Andrew Logan, 63, is a sculptor, performance artist, jewellery designer and painter, whose work has been shown at the V&A, the Hayward and the National Portrait Gallery. In 1976, he hosted the Valentine's Ball at which the Sex Pistols first got noticed. He is also the founder of the Alternative Miss World competition. He lives with his partner, Michael, in London Bridge

In the 1970s I was studying as an architect, but became much more interested in fashion and design. While I was at college I was making all my own clothes, so I've always looked quite interesting. My mind's a bit wibbly-wobbly now and I can't quite remember what happened when, but Zandra definitely came to my first one-man show, called Flowers and Plants for All Occasions. It was held at a very small gallery called the New Art Centre on Sloane Street. I filled the gallery with palm trees and a very early record player, some parrots and exotic mirrors hanging from the ceiling. And there was a bright pink horse outside. There's a picture of Zandra and her boyfriend there, sitting on a lightbox. It's a wonderful photo. She was just the same then as she is now.

We got to know each other quite slowly as we were always bumping into each other at parties. Then towards the end of the 1970s, I started to make jewellery for her. She's great to work with because she's so straightforward. I'll say, "I want to do this and this and this," and she'll say, "OK, I like this and this and this," then you just go away and do it. There aren't endless meetings. Leonardo Da Vinci once said: "Don't waste time". Zandra's just like that.

In about 1979 there was a terrible fire at my house and Michael and I were left homeless. Zandra offered us a space in her house in Notting Hill and we went to live there for quite a long time.

I had my studio in the unfinished loft; there was no floor and I had to walk along the joists. But it was there that I first started doing portraits, and the sculpture I did of Zandra in that house is now in the National Portrait Gallery. It was an extraordinary house – Larry Hagman and his wife would come round, and Vidal Sassoon and all sorts of people.

Zandra loves introducing the people in her life to each other and helping them make connections. She's also always been very supportive of me, wearing my jewellery and filling her house with my art.

I think that travelling is a great test of friendship and we travel so well together – we've been all over the place and had great adventures; sometimes we've had to sleep on floors and really rough it but we've never had a cross word. There's too much bickering in the world, between people and countries and religions. It's not for me – and definitely not for me and Zandra.

Zandra Rhodes CBE, 67, is a fashion and textiles designer who came to prominence with her flamboyant designs in the 1960s. She has designed for Diana, Princess of Wales, Freddie Mercury and, last year, for Topshop. She lives above her Fashion and Textile Museum in London

Andrew and I have an uncanny connection. We're blood brothers; we're the same under the skin. I once went to a show of his in Mexico and four nights in a row, we came out of our rooms, ready to go to dinner wearing the same colour outfits!

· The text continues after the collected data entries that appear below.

-- ==== Sys2Proof/Tests/Slice0.lean ====
section
/-! SUPPORT. The model's own tests. Expected values are the vectors of spec/95_test_vectors.md (named in the comments), or worked by
hand from the cited rule. The second part shows, for every statement with hypotheses, a state and operands that meet them. -/

namespace Sys2Proof.Tests

open Sys2Proof.Machine

/-! ### The checks refuse what they should (R6, R111, R98) -/

theorem test_default_config_wf : Config.default.wf = true := by decide
theorem test_refuses_fracBits_9 : (Config.inRange { Config.default with fracBits := 9 }) = false := by decide
theorem test_refuses_maxW_0 : (Config.inRange { Config.default with maxW := 0 }) = false := by decide
theorem test_refuses_maxW_4096 : (Config.inRange { Config.default with maxW := 4096, maxH := 1 }) = false := by decide
theorem test_refuses_maxH_0 : (Config.inRange { Config.default with maxH := 0 }) = false := by decide
theorem test_refuses_maxH_4096 : (Config.inRange { Config.default with maxW := 1, maxH := 4096 }) = false := by decide
theorem test_refuses_large_area : (Config.inRange { Config.default with maxW := 4095, maxH := 4095 }) = false := by decide

/-- A configuration whose entries 1 and 4 are equal. -/
def equalEntries : Config := { Config.default with palette := Config.defaultPalette.set 4 ⟨0xFF, 0xFF, 0xFF⟩ }

theorem test_refuses_equal_entries : equalEntries.wf = false := by decide
theorem test_asm_refuses_quantWord : (AsmCommand.quantWord 0x1000000).wf = false := by decide
theorem test_asm_refuses_quant_r : (AsmCommand.quant 256 0 0).wf = false := by decide
theorem test_asm_refuses_quant_g : (AsmCommand.quant 0 256 0).wf = false := by decide
theorem test_asm_refuses_quant_b : (AsmCommand.quant 0 0 256).wf = false := by decide
theorem test_asm_refuses_lut : (AsmCommand.lut 16).wf = false := by decide
theorem test_asm_refuses_pack2_a : (AsmCommand.pack2 8 0).wf = false := by decide
theorem test_asm_refuses_pack2_b : (AsmCommand.pack2 0 8).wf = false := by decide
theorem test_asm_refuses_pack2Dup : (AsmCommand.pack2Dup 8).wf = false := by decide
theorem test_asm_refuses_unpack1 : (AsmCommand.unpack1 256).wf = false := by decide
theorem test_asm_refuses_raw : (AsmCommand.raw 0x100000000).wf = false := by decide

/-! ### Decoding words written out from R91 and R98 (sections 2.1 to 2.6 of the vectors) -/

theorem test_decode_nop : decode 0x00000000 = .command .nop := by decide
theorem test_decode_quant : decode 0x10084B90 = .command (.quant 8 75 144) := by decide
theorem test_decode_lut : decode 0x2000000F = .command (.lut 15) := by decide
theorem test_decode_pack2 : decode 0x3000001D = .command (.pack2 3 5) := by decide
theorem test_decode_pack2Dup : decode 0x30000070 = .command (.pack2Dup 6) := by decide
theorem test_decode_unpack1 : decode 0x40000014 = .command (.unpack1 0x14) := by decide
theorem test_decode_dither : decode 0x50000000 = .command .dither := by decide
theorem test_decode_pack : decode 0x60000000 = .command .pack := by decide
theorem test_decode_unpack : decode 0x70000000 = .command .unpack := by decide
theorem test_decode_illegal_first : decode 0xF1234567 = .error .illegalOpcode := by decide
theorem test_decode_illegal : decode 0x80000000 = .error .illegalOpcode := by decide
theorem test_decode_rsv : decode 0x11BF0000 = .error .reservedField := by decide
theorem test_decode_nop_bit : decode 0x00000001 = .error .reservedField := by decide
theorem test_decode_lut_bit4 : decode 0x20000010 = .error .reservedField := by decide
theorem test_decode_dup_b : decode 0x30000041 = .error .reservedField := by decide
theorem test_decode_pack2_bit7 : decode 0x30000080 = .error .reservedField := by decide
theorem test_decode_unpack1_bit8 : decode 0x40000100 = .error .reservedField := by decide
theorem test_decode_pack_bit23 : decode 0x60800000 = .error .reservedField := by decide
theorem test_encode_quant : encode (.quant 0xBF 0 0) = 0x10BF0000 := by decide
theorem test_encode_pack2 : encode (.pack2 3 5) = 0x3000001D := by decide
theorem test_encode_pack2Dup : encode (.pack2Dup 6) = 0x30000070 := by decide
theorem test_encode_unpack1 : encode (.unpack1 0x14) = 0x40000014 := by decide
theorem test_rows_do_not_overlap :
    opcodeRows.Pairwise (fun a b => a.pattern &&& b.mask &&& a.mask ≠ b.pattern &&& a.mask) := by decide
theorem test_assemble_pack2 : assemble (.pack2 3 5) = some 0x3000001D := by decide
theorem test_assemble_quantWord : assemble (.quantWord 0xBF0000) = some 0x10BF0000 := by decide
theorem test_decodeTableWord : decodeTableWord 32 0x30000070 = some (.pack2Dup 6) := by decide

/-! ### Small states -/

/-- The block right after reset, under geometry (w, h), with a command accepted. -/
def running (w h : BitVec 16) (i : Instr) : State := ({ State.reset with geom := h ++ w }).accept (encode i)

/-- The same with a raster in RASTER. -/
def withRaster (w h : BitVec 16) (i : Instr) (px : List Rgb) : State := (running w h i).writeRaster px

/-- The same with bytes in PBUF. -/
def withPbuf (w h : BitVec 16) (i : Instr) (bytes : List Byte) : State := (running w h i).writePbuf bytes

/-- What a field of the next state is, if there is a next state. -/
def nextIs {α : Type} [DecidableEq α] (o : Host.Outcome State Fault Refusal) (f : State → α) (v : α) : Bool :=
  match o with
  | .next t => decide (f t = v)
  | .fault _ => false
  | .refused _ => false

/-! ### One step of each command -/

/-- 2.1: (8,75,144) is an exact tie between entries 2 and 3. -/
theorem test_quant_tie : nextIs (exec (.quant 8 75 144) (running 0 0 .nop)) (fun t => (t.result0, t.result1)) (2, 0x00438A1C) := by decide
/-- 2.1: the boundary between Black and Red. -/
theorem test_quant_96 : nextIs (exec (.quant 96 0 0) (running 0 0 .nop)) (fun t => (t.result0, t.result1)) (4, 0x00BF0000) := by decide
/-- 2.2. -/
theorem test_lut_7 : nextIs (exec (.lut 7) (running 0 0 .nop)) (fun t => (t.result0, t.result1)) (0x00C2A4F4, 0) := by decide
/-- 2.2. -/
theorem test_lut_8 : nextIs (exec (.lut 8) (running 0 0 (.lut 8))) (fun t => (t.err, t.errinfo, t.done)) (3, 0x20000008, true) := by decide
/-- 2.5. -/
theorem test_pack2 : nextIs (exec (.pack2 3 5) (running 0 0 .nop)) (fun t => (t.result0, t.result1)) (0x35, 0) := by decide
/-- 2.5. -/
theorem test_pack2Dup : nextIs (exec (.pack2Dup 6) (running 0 0 .nop)) (fun t => (t.result0, t.result1)) (0x66, 0) := by decide
/-- 2.5. -/
theorem test_unpack1 : nextIs (exec (.unpack1 0x14) (running 0 0 .nop)) (fun t => (t.result0, t.result1)) (0x00FFFFFF, 0x00BF0000) := by decide
/-- 2.5. -/
theorem test_unpack1_low : nextIs (exec (.unpack1 0x08) (running 0 0 (.unpack1 0x08))) (fun t => (t.err, t.errinfo)) (3, 0x40000008) := by decide
/-- R184. -/
theorem test_nop : nextIs (exec .nop (running 0 0 .nop)) (fun t => (t.busy, t.done, t.err)) (false, true, 0) := by decide
/-- D-3: the clamp at 0. -/
theorem test_dither_clamp : nextIs (exec .dither (withRaster 2 1 .dither [⟨250, 250, 250⟩, ⟨1, 1, 1⟩]))
    (fun t => (t.rasterPixel 0, t.rasterPixel 1)) (⟨255, 255, 255⟩, ⟨0, 0, 0⟩) := by decide
/-- D-2: every share lands where R135 says. -/
theorem test_dither_2x2 : nextIs (exec .dither (withRaster 2 2 .dither (List.replicate 4 ⟨128, 128, 128⟩)))
    (fun t => [0, 1, 2, 3].map t.rasterPixel)
    [⟨67, 138, 28⟩, ⟨194, 164, 244⟩, ⟨194, 164, 244⟩, ⟨67, 138, 28⟩] := by decide +kernel
/-- N-1: the odd width duplicates. -/
theorem test_pack_odd : nextIs (exec .pack (withRaster 3 1 .pack [⟨191, 0, 0⟩, ⟨0, 0, 0⟩, ⟨191, 0, 0⟩]))
    (fun t => (t.pbufByte 0, t.pbufByte 1)) (0x40, 0x44) := by decide
/-- N-2: PACK quantizes again. -/
theorem test_pack_requantizes : nextIs (exec .pack (withRaster 2 1 .pack [⟨128, 128, 128⟩, ⟨255, 128, 0⟩]))
    (fun t => t.pbufByte 0) 0x26 := by decide
/-- N-5: the padding nibble is ignored. -/
theorem test_unpack_padding : nextIs (exec .unpack (withPbuf 3 1 .unpack [0x14, 0x38]))
    (fun t => (t.rasterPixel 1, t.rasterPixel 2, t.err)) (⟨191, 0, 0⟩, ⟨100, 64, 255⟩, 0) := by decide
/-- N-7: the first bad byte, by its low nibble. -/
theorem test_unpack_bad : nextIs (exec .unpack (withPbuf 4 2 .unpack [0x02, 0x71, 0x17, 0x29]))
    (fun t => (t.err, t.errinfo, t.done)) (3, 3, true) := by decide
/-- D-11: the capacity check, and the ERRINFO of W = 801. -/
theorem test_geometry_check : (geometryOk Config.default 800 480, geometryOk Config.default 801 480,
    geometryOk Config.default 800 481, geometryInfo 801 480) = (true, false, false, 0x01E00321) := by decide
/-- 2.3: the tie rounds away from zero, both ways. -/
theorem test_share : (share 8 1, share (-8) 1, share (-160) 5, share 4080 7) = (1, -1, -50, 1785) := by decide
/-- 2.4 D-2: the working value of (1,0) after (0,0). -/
theorem test_accumulate :
    accumulate Config.default 7 ⟨976, -160, 1600⟩ ⟨2048, 2048, 2048⟩ = ⟨2475, 1978, 2748⟩ := by decide +kernel

/-! ### Steps and transactions (2.6, 2.7, P1, P4) -/

theorem test_step_runs_first_instruction :
    nextIs (step (State.reset.withFetchWord 32 0x10BF0000)) (fun t => (t.result0, t.lastcmd, t.done)) (4, 0x10BF0000, true) := by decide
theorem test_step_illegal_word :
    nextIs (step (State.reset.withFetchWord 32 0xF1234567)) (fun t => (t.err, t.errinfo, t.done)) (1, 0xF1234567, true) := by decide
theorem test_reserved_before_geometry :
    nextIs (step (State.reset.withFetchWord 32 0x5F000000)) (fun t => (t.err, t.errinfo)) (2, 0x5F000000) := by decide
theorem test_caps : (State.reset.hostAccess (.read 0x000)).answer = some (.read 0x141E0320 .ok) := by decide
theorem test_pal3 : (State.reset.hostAccess (.read 0x02C)).answer = some (.read 0x006440FF .ok) := by decide
theorem test_misaligned : (State.reset.hostAccess (.read 0x002)).answer = some (.read 0 .busError) := by decide
theorem test_partial_strobe : (State.reset.hostAccess (.write 0x008 2 0b0011)).answer = some (.write .busError) := by decide
theorem test_last_pbuf_word : (State.reset.hostAccess (.write (0x100000 + 4 * 47999) 0 0b1111)).answer = some (.write .ok) := by decide
theorem test_past_pbuf : (State.reset.hostAccess (.read (0x100000 + 4 * 48000))).answer = some (.read 0 .busError) := by decide
theorem test_past_raster : (State.reset.hostAccess (.read (0x200000 + 4 * 384000))).answer = some (.read 0 .busError) := by decide
theorem test_raster_lane3 : (State.reset.hostAccess (.write 0x200000 0xAB123456 0b1111)).rasterWord 0 = 0x00123456 := by decide
theorem test_pbuf_lanes :
    let t := State.reset.hostAccess (.write 0x100000 0x44332211 0b1111)
    (t.pbufByte 0, t.pbufByte 1, t.pbufByte 2, t.pbufByte 3) = (0x11, 0x22, 0x33, 0x44) := by decide
/-- P4: a CMD write while BUSY. -/
theorem test_rejected :
    let t := (running 1 1 .pack).hostAccess (.write 0x00C 0x10123456 0b1111)
    (t.statusWord, t.errinfo, t.lastcmd) = (0x501, 0x10123456, 0x60000000) := by decide
/-- P4: IE makes irq follow DONE. -/
theorem test_irq_status :
    ({ State.reset with done := true, err := 5 }.hostAccess (.write 0x004 1 0b1111)).statusWord = 0x50A := by decide
/-- R23: the soft reset discards the IE value. -/
theorem test_soft_reset : ((running 1 1 .pack).hostAccess (.write 0x004 3 0b1111)).ie = false := by decide
/-- R100: SETGEOM 4, 2 is WR GEOM, 0x00020004. -/
theorem test_setgeom : lineTurns 0 (.setgeom 4 2) = some [.host (.write 0x010 0x00020004 0b1111)] := by decide

/-! ### The hypotheses of the statements are met -/

theorem witness_wf : (Instr.lut 15).wf = true := by decide
theorem witness_frame_length : ([⟨1, 1, 1⟩, ⟨2, 2, 2⟩] : List Rgb).length = 2 * 1 := by decide
theorem witness_decoded : decode 0x2000000F = .command (.lut 15) := by decide
theorem witness_row : opcodeRow (.lut 0) ∈ opcodeRows ∧ matchesRow 0x2000000F (opcodeRow (.lut 0)) = true := by decide
theorem witness_assembler_refuses : (AsmCommand.lut 16).wf = false ∧ (AsmCommand.raw 0x100000000).wf = false := by decide

/-- StepRunsTheDecodedCommand, both ways an engine step is due. -/
theorem witness_step_runs :
    let s := State.reset.withFetchWord 32 0x10BF0000
    (s.cfg.wf = true ∧ s.phase = .running 0x10BF0000 0 0 ∧ decode 0x10BF0000 = .command (.quant 0xBF 0 0) ∧ EngineDue s []) ∧
    EngineDue (running 1 1 .pack) [] :=
  ⟨⟨by decide, by decide, by decide, .inl rfl⟩, .inr ⟨rfl, rfl⟩⟩

/-- IllegalOpcodeWordAborts at the lowest and the highest opcode. -/
theorem witness_illegal :
    (8 ≤ ((0x80000000 : Word).extractLsb' 28 4).toNat ∧ 8 ≤ ((0xFFFFFFFF : Word).extractLsb' 28 4).toNat) ∧
    (State.reset.withFetchWord 32 0x80000000).phase = .running 0x80000000 0 0 ∧ State.reset.cfg.wf = true ∧
    EngineDue (State.reset.withFetchWord 32 0x80000000) [] :=
  ⟨by decide, by decide, by decide, .inl rfl⟩
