/-- R111: byte `i` of the encoding is a base-256 digit of the counter. -/
theorem encodeCounter_byte_toNat (c i : Nat) :
    (BitVec.ofNat 8 (c >>> (8 * (7 - i)) &&& 0xFF)).toNat = c / 2 ^ (8 * (7 - i)) % 256 := by
  rw [Nat.shiftRight_eq_div_pow, show (0xFF : Nat) = 2 ^ 8 - 1 from rfl, Nat.and_two_pow_sub_one_eq_mod]
  exact toNat_ofNat_of_lt (Nat.mod_lt _ (by decide))

theorem length_encodeCounter (c : Nat) : (encodeCounter c).length = 8 := by
  simp [encodeCounter]

/-- R111: the encoding represents the counter's low 64 bits. -/
theorem bigEndian_encodeCounter (c : Nat) : bigEndian (encodeCounter c) = c % 2 ^ 64 :=
  bigEndian_map_range fun i _ => by
    rw [encodeCounter_byte_toNat, pow_mul]
    rfl

theorem getD_encodeCounter {c i : Nat} (hi : i < 8) :
    ((encodeCounter c).getD i 0).toNat = c / 2 ^ (8 * (7 - i)) % 256 := by
  rw [← encodeCounter_byte_toNat]
  simp [encodeCounter, hi]

/-- Settles O52: the bytes are the counter's base-256 digits. -/
theorem counterEncodingIsBigEndian : Obligations.CounterEncodingIsBigEndian :=
  ⟨fun c hc => ⟨length_encodeCounter c, (bigEndian_encodeCounter c).trans (Nat.mod_eq_of_lt hc),
    fun _ => getD_encodeCounter⟩, by decide, by decide⟩

/-! ### The period window (R117) -/

/-- The host's check depends on a timestamp that is not negative only through the counter. -/
theorem hostCheck_congr_timestamp (c : Cfg) (now : Int) (o : TotpOptions) {t1 t2 : Nat}
    (h : totpCounter t1 o.period.toNat = totpCounter t2 o.period.toNat) :
    hostCheck c now { o with timestamp := some (t1 : Int) } = hostCheck c now { o with timestamp := some (t2 : Int) } := by
  have hpos : ∀ t : Nat, ¬ (t : Int) < 0 := fun t => (Int.natCast_nonneg t).not_gt
  simp only [hostCheck, totpMoment, Option.getD_some, Int.toNat_natCast, h, hpos, if_false]
  -- the two sides differ only in how the tests of `o.period` and `o.digits` are decided
  rfl

/-- Settles O53: the timestamp enters only through the counter. -/
theorem codeIsConstantInAWindow : Obligations.CodeIsConstantInAWindow := by
  intro hmac now text o s t1 t2 _ hwindow
  rw [← totpCounter_eq, ← totpCounter_eq] at hwindow
  simp only [generateTotp, hostCheck_congr_timestamp s.cfg now o hwindow, totpMoment, Option.getD_some,
    Int.toNat_natCast, hwindow]

/-! ### Commands sent and their responses (R121) -/

theorem feedCmds_cfg {is : List Instr} {s u : State} (h : feedCmds is s = .next u) : u.cfg = s.cfg := by
  induction is generalizing s with
  | nil => cases h; rfl
  | cons i is ih =>
    obtain ⟨t, ht, hu⟩ := feedCmds_cons_eq_next_iff.mp h
    exact (ih hu).trans (exec_cfg ht)
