-- ==== Sys2Proof/Machine/Transform.lean ====
section
/-!
DEFINITION. The Value Transformer: `transform` over any number format, and the operation `XFORM`
(42_value_transformer.md R100 to R108).
-/
namespace Sys2Proof.Machine

/-- `transform(raw, scale, offset)` over a number format: `raw` itself when scale and offset are both zero, else
`raw * scale + offset`, the product first and then the sum (42_value_transformer.md R100, R102, R104). -/
def transform (num : Config.NumFormat) (raw : Word64) (scale offset : num.F) : num.F :=
  if num.fiszero scale && num.fiszero offset then num.u2f raw
  else num.fadd (num.fmul (num.u2f raw) scale) offset

/-- The word that carries a NaN result of the operation `i` in the state `s`: its sign and its fraction, which is not
zero, are free (42_value_transformer.md R105; log entry 5). The source of the draw is all that the run knows: the
operation, the command it answers (the oldest of `s.pending`), what came before, and the draw counter. -/
def nanWord (i : Instr) (s : State) : Word64 :=
  binary64Word (Config.nanSign (i, s)) 2047 ((Config.nanFraction (i, s)).val + 1)

/-- `PHYS` for a raw value and the words of `SCALE` and `OFFSET`, in the unit's number format, the default
(42_value_transformer.md R100, R101; log entry 6). A NaN result is carried by the word `nan` (R105). -/
def physWord (nan raw scale offset : Word64) : Word64 :=
  binary64.toWord nan (transform binary64 raw (binary64.ofWord scale) (binary64.ofWord offset))

/-- Answering the operation `i` with a response completed by `PHYS` (42_value_transformer.md R100). -/
def answerTransformed (i : Instr) (r : Response) (raw scale offset : Word64) (s : State) : Result :=
  answer { r with phys := some (physWord (nanWord i s) raw scale offset) } s.drawn

/-- `XFORM` (42_value_transformer.md R100); the raw value is `DATA` (30_encoding.md R56). -/
def execXform (data scale offset : Word64) (s : State) : Result :=
  answerTransformed (.xform data scale offset) { status := .ok } data scale offset s

end Sys2Proof.Machine
end

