-- ==== Sys2Proof/Machine/Dispatch.lean ====
section
/-!
DEFINITION. One arm for each operation of spec/opcode_table.json: the operation's meaning.
-/
namespace Sys2Proof.Machine

/-- What an operation does (30_encoding.md R52). -/
def exec (i : Instr) (s : State) : Host.Outcome State Fault Refusal :=
  match i with
  | .b2bMsb len data => Sys2Proof.Machine.execB2bMsb len data s
  | .b2bLsb len data => Sys2Proof.Machine.execB2bLsb len data s
  | .extMsb len data startBit bitLength => Sys2Proof.Machine.execExtMsb len data startBit bitLength s
  | .extLsb len data startBit bitLength => Sys2Proof.Machine.execExtLsb len data startBit bitLength s
  | .xbsMsb len data startBit bitLength => Sys2Proof.Machine.execXbsMsb len data startBit bitLength s
  | .xform data scale offset => Sys2Proof.Machine.execXform data scale offset s
  | .decMsb len data startBit bitLength scale offset => Sys2Proof.Machine.execDecMsb len data startBit bitLength scale offset s
  | .decLsb len data startBit bitLength scale offset => Sys2Proof.Machine.execDecLsb len data startBit bitLength scale offset s

end Sys2Proof.Machine
end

He's an inspiration to travel with. I was asked to judge the Miss India competition in 1982 and I said, "Is there a fee?" and they said "No," so I said, "Well, I'll come and do it if I can bring my friend," and they agreed and flew Andrew out with me. We went from Hyderabad to Sri Lanka and we turned it into it a sketching tour – we'd start at sunrise and still be sketching at midnight. It was gorgeous.

Andrew is also the most encouraging shopper I know. I've got this huge carved wooden tree in my house, which I bought when I was with him. We saw it and I said, "I love that" and he took a picture of me next to it and said, "It's very you. Get it," And so I did! I've always bought bits and pieces for him that I've thought might work in his sculptures.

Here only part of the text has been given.